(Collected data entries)
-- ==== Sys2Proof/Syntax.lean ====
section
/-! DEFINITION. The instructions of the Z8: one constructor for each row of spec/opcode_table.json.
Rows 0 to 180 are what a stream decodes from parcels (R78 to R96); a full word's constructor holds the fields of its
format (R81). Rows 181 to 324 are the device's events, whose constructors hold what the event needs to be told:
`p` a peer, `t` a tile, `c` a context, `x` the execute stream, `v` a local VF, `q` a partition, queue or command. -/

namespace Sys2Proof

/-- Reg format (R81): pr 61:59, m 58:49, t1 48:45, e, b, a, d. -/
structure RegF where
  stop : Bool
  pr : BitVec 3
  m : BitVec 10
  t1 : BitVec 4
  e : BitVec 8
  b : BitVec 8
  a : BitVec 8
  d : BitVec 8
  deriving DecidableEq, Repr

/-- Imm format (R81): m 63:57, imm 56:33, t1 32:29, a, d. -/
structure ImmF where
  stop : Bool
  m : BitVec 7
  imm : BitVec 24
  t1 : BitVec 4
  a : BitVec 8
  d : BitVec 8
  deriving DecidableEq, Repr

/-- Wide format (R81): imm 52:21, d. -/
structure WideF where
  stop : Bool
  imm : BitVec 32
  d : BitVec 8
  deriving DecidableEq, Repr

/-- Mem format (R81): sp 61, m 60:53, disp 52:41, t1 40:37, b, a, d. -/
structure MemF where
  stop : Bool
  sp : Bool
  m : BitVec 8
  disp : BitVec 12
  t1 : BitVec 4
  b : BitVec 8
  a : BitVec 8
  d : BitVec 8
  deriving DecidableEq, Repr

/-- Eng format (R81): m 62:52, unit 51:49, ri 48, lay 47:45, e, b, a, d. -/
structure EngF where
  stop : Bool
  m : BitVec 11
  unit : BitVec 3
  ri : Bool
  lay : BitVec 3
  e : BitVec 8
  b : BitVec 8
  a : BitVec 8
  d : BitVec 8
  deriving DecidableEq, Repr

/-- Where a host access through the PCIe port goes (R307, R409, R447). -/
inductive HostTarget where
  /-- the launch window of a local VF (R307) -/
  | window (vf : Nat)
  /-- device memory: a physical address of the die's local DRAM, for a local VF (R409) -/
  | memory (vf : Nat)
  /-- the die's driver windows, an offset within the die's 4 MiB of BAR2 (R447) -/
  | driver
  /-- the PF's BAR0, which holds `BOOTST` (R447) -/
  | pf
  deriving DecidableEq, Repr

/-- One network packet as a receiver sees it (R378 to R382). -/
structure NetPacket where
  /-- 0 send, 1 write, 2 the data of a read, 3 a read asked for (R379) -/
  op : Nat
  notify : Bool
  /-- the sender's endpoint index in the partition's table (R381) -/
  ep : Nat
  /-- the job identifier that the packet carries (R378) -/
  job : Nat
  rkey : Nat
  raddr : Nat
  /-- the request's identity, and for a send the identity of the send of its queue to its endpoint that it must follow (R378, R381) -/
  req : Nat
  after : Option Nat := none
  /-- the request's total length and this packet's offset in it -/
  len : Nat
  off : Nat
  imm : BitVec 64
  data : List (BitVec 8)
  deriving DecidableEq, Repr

• _What this task involves_
In the entries above, how many lines contain the string "Rows"? Say only the number.

• _Answer to the problem_
2